RedditGifts
- Owner: Reddit
- Website: www.redditgifts.com (now links to reddit.com)
- Registration: Required to sign up for gift exchanges
- Launched: 2009; 17 years ago
- Current status: Discontinued

= RedditGifts =

Gift exchange service website

RedditGifts, stylized as redditgifts, was an online user-to-user gift exchange service for Reddit users. Free to participate in, RedditGifts was first created by Reddit user "kickme444" (the alias of Dan McComas), while working on freelance projects. The service had involved signing up, filling out a profile based on the user's preferences, and agreeing to send a gift to a randomly assigned user.

==Overview==
The service matched a Reddit user with another Reddit user, and each user had to then send a gift to the other user according to that user's tastes and preferences listed on their profile. Participation was free, although extra perks could be purchased with the optional "RedditGifts Elves" membership, and goods were usually priced between $10 and $25 USD. The service also requested that users leave "thank-you notes" for their gift-giver on the website. The company took a 15 to 20 percent cut of every purchase.

After startup, it added a variety of different themed exchanges that ran throughout the year, such as a Halloween theme and a Nintendo theme. The service also runs the so-called "Arbitrary Day", which is "a celebration of nothing in particular". Before 2011, approximately $1.5 million had been spent on gifts.

Microsoft chairman and philanthropist Bill Gates participated in the service for five years under the username "thisisbillgates". This was confirmed by the Bill & Melinda Gates Foundation.

==History==
RedditGifts was originally created by Reddit user Dan McComas and an anonymous user known as "5days". McComas first conceived the idea in 2009.

The site was launched in 2009 with 4,500 participants. RedditGifts reports that 212,894 people worldwide participated in the event during 2014.

The site was a three-time Guinness World Record holder for the World's Largest Gift Exchange.

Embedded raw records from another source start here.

/-- A slot that fires is disarmed; its source's edge is work of the interrupt controller alone, and no counter's. -/
theorem fireWatch_spec (w : Nat) (b : Block) :
    (fireWatch w b).getFi F.INT_WATCH_CFG_counter w = b.getFi F.INT_WATCH_CFG_counter w ∧
    (fireWatch w b).getFi F.INT_WATCH_CFG_eq w = b.getFi F.INT_WATCH_CFG_eq w ∧
    (fireWatch w b).getFi F.INT_WATCH_CFG_armed w = 0 ∧ (fireWatch w b).getFi F.INT_WATCH_CFG_fired w = 1 ∧
    (fireWatch w b).intr.counters = b.intr.counters ∧ (fireWatch w b).fe = b.fe := by
  have hsignals := fire_signalsOnly (Src.syncWatch w) ((b.setFi F.INT_WATCH_CFG_armed w 0).setFi F.INT_WATCH_CFG_fired w 1)
  rw [fireWatch, hsignals.fields _ _ (by decide), hsignals.fields _ _ (by decide), hsignals.fields _ _ (by decide),
    hsignals.fields _ _ (by decide)]
  refine ⟨?_, ?_, ?_, getFi_setFi_self _ F.INT_WATCH_CFG_fired w 1, fire_counters _ _, hsignals.fe⟩
  · simp (disch := decide) only [getFi_setFi_other]
  · simp (disch := decide) only [getFi_setFi_other]
  · rw [getFi_setFi_other (by decide)]
    exact getFi_setFi_self _ F.INT_WATCH_CFG_armed w 0

theorem bit_eq_decide (v i : Nat) : v.testBit i = decide (bitsOf v i 1 = 1) := by
  rw [Nat.testBit_eq_decide_div_mod_eq]
  rfl

theorem bitsOf_bit (v i : Nat) : bitsOf v i 1 = if v.testBit i then 1 else 0 := by
  have hlt : bitsOf v i 1 < 2 := bitsOf_lt v i 1
  simp only [bit_eq_decide, decide_eq_true_eq]
  split <;> omega

/-- A slot fires as it is written where it is armed and its condition holds. -/
theorem watchWrite_cases (w v : Nat) (b : Block) :
    watchWrite w v b =
      if v.testBit 17 && syncHolds (v.testBit 16) (b.getFi F.INT_WATCH_VAL_value w) (counterValue b (bitsOf v 0 16)) then
        fireWatch w (watchSet w v b)
      else watchSet w v b := by
  obtain ⟨hcounter, heq, harmed, -, hvalue, hintr, -⟩ := watchSet_spec w v b
  have hcount : counterValue (watchSet w v b) (bitsOf v 0 16) = counterValue b (bitsOf v 0 16) := by
    rw [counterValue, counterValue, hintr]
  rw [watchWrite_eq, judgeWatch, hcounter, heq, harmed, hvalue, hcount, bit_eq_decide v 17, bit_eq_decide v 16]
  simp only [Bool.and_eq_true, decide_eq_true_eq]

/-- Settles O50: a write of a source, a counter, an owner or a watch slot, each with what it leaves as it was. -/
theorem sourcesAndCounters : Obligations.SourcesAndCounters := by
  refine ⟨⟨fun s n v hup => ⟨_, exec_intSrcConfig_up n v hup, ?_, fun m hm => ?_⟩, fun s v hup hawake => ?_, fun s v hup hstandby => ?_⟩,
    fun s c v hup => ?_, fun b c v hv hreqs hslots => ?_, fun s j v hup => ?_, fun s w v hup => ?_⟩
  · rw [intSrc_signalled, if_pos rfl]
  · rw [intSrc_signalled, if_neg hm]
  · refine ⟨_, by rw [exec_intSoft, act_up _ rfl hup, fire_soft_awake (bitsOf_lt _ _ _) hawake], ?_, fun m hm => ?_⟩
    · rw [intSrc_signalled, if_pos rfl, edge_pending]
    · rw [intSrc_signalled, if_neg hm]
  · rw [exec_intSoft, act_up _ rfl hup, fire_soft_standby (bitsOf_lt _ _ _) hstandby]
  · rw [exec_syncCntWrite, actR_up _ rfl hup]
  · rw [setCounter_alone hv hreqs hslots]
    exact ⟨(counterValue_counterSet c v b c).trans (if_pos rfl),
      fun c' hc => (counterValue_counterSet c v b c').trans (if_neg hc), rfl, rfl, rfl, rfl⟩
  · obtain ⟨hfe, hflds, hcmem⟩ := ownWrite_rest j.toNat v.toNat s.toBlock
    refine ⟨_, by rw [exec_syncOwnWrite, act_up _ rfl hup], fun i k hi hk => ?_, fun c hc => ?_, hfe, hflds, hcmem⟩
    · have hword : (16 * (4 * j.toNat + i) + k) / 64 = j.toNat := by omega
      have hgroup : (16 * (4 * j.toNat + i) + k) / 16 = 4 * j.toNat + i := by omega
      have hfield : (4 * j.toNat + i) % 4 = i := by omega
      rw [ownWrite_owner, hword, hgroup, hfield]
      cases groupWaited s.toBlock (4 * j.toNat + i) <;> simp
    · rw [ownWrite_owner, if_neg fun h => hc h.1]
  · intro b holds
    obtain ⟨hcounter, heq, harmed, hfired, -, hintr, hfe⟩ := watchSet_spec w.toNat v.toNat b
    refine ⟨_, by rw [exec_watchArm, act_up _ rfl hup], ?_⟩
    have hcases : watchWrite w.toNat v.toNat b =
        if v.getLsbD 17 && holds then fireWatch w.toNat (watchSet w.toNat v.toNat b) else watchSet w.toNat v.toNat b :=
      watchWrite_cases w.toNat v.toNat b
    rw [hcases]
    by_cases hfires : (v.getLsbD 17 && holds) = true
    · obtain ⟨hcounter', heq', harmed', hfired', hcounters', hfe'⟩ := fireWatch_spec w.toNat (watchSet w.toNat v.toNat b)
      rw [if_pos hfires, if_pos hfires]
      refine ⟨hcounter'.trans hcounter, heq'.trans heq, ?_, hfired', hcounters'.trans (by rw [hintr]), hfe'.trans hfe⟩
      obtain ⟨-, hholds⟩ := Bool.and_eq_true_iff.1 hfires
      rw [harmed', hholds, Bool.not_true, Bool.and_false]
      rfl
    · rw [if_neg hfires, if_neg hfires]
      refine ⟨hcounter, heq, harmed.trans ?_, hfired, by rw [hintr], hfe⟩
      rw [bitsOf_bit, ← BitVec.getLsbD]
      cases hbit : v.getLsbD 17
      · rfl
      · rw [hbit, Bool.true_and, Bool.not_eq_true] at hfires
        rw [hfires]
        rfl

end Sys2Proof.Machine

/-! PROOFS of the families 14_tenancy_scheduling and 18_power: CADENCE hints (O14), power and energy (O51), heat and the brake
(O52), the ends of the brake and of STANDBY (O53). -/

namespace Sys2Proof.Machine

/-! ### CADENCE (R422, R423) -/

section Cadence

variable {c : Ctx} {b : Block}

theorem cadence_malformed (h : bitsOf c.e.a 0 16 * 10000 = 0 ∨ bitsOf c.e.a 16 8 = 0 ∨ 100 < bitsOf c.e.a 16 8) :
    cadence c b = .done St.malformed none b := by
  rw [cadence]
  exact if_pos h

/-- A hint that is well formed is held, or dropped and counted. -/
theorem cadence_ends (hlong : 0 < bitsOf c.e.a 0 16 * 10000) (hshare : 1 ≤ bitsOf c.e.a 16 8) (hmost : bitsOf c.e.a 16 8 ≤ 100) :
    cadence c b = .done St.ok none
      (if c.opB + bitsOf c.e.a 0 16 * 10000 ≤ b.now ∨ 16 ≤ (b.pmc.hints.filter fun e => decide (e.2.tenant = c.tenant)).length
          ∨ 1024 ≤ b.pmc.hints.length then b.bump F.PMC_CNT_cadence_drop
       else { b with pmc := { b.pmc with
        hints := tset b.pmc.hints (freshKey b.pmc.hints) ⟨c.tenant, c.opB, bitsOf c.e.a 0 16 * 10000, bitsOf c.e.a 16 8, false⟩ } }) := by
  have hgood : ¬ (bitsOf c.e.a 0 16 * 10000 = 0 ∨ bitsOf c.e.a 16 8 = 0 ∨ 100 < bitsOf c.e.a 16 8) := by omega
  unfold cadence
  dsimp only
  rw [if_neg hgood]
  split
  · rfl
  · rfl

end Cadence

theorem windowStarts_held {n : Nat} {h : Hint} {b : Block} (hheld : tget b.pmc.hints n = some h) :
    windowStarts n b =
      if b.stale = true ∨ b.now + b.getF F.PMC_CFG_cad_lead_us * 1000 < h.start then b
      else { b with pmc := { b.pmc with hints := tset b.pmc.hints n { h with active := true } } } := by
  unfold windowStarts
  rw [hheld]
  rfl

theorem windowEnds_held {n : Nat} {h : Hint} {b : Block} (hheld : tget b.pmc.hints n = some h) :
    windowEnds n b =
      if h.start + h.duration ≤ b.now then { b with pmc := { b.pmc with hints := tdel b.pmc.hints n } } else b := by
  unfold windowEnds
  rw [hheld]
  rfl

2021 Secret Santa exchange was the last one to take place before the RedditGifts site was shut down in January 2022.

===Reddit acquisition===
In August 2011, Reddit bought the RedditGifts site. The two site-runners reportedly could not afford to continue maintaining the site while simultaneously working their day jobs. Both site-runners continued to run the website. Reddit operated the website as part of its ongoing plans to monetise their website. As of December 2013, approximately 14 percent of Reddit's revenue came from running the service, although McComas said that those sales alone could "put Reddit firmly in the black", and that the company may choose to reinvest funds in e-commerce customer service and infrastructure.

In December 2013, while expressing his desire for the Reddit business to become self-sustaining, then-Chief Executive Yishan Wong stated that the RedditGifts service "provides real value", and called it "promising" for the business. Wong increased the staff count dedicated to the project to eight after realising the service's potential.

On 9 June 2021, Reddit announced the shutdown of RedditGifts, effective at the conclusion of the 2021 Secret Santa exchange. New account registration was disabled when the announcement was issued.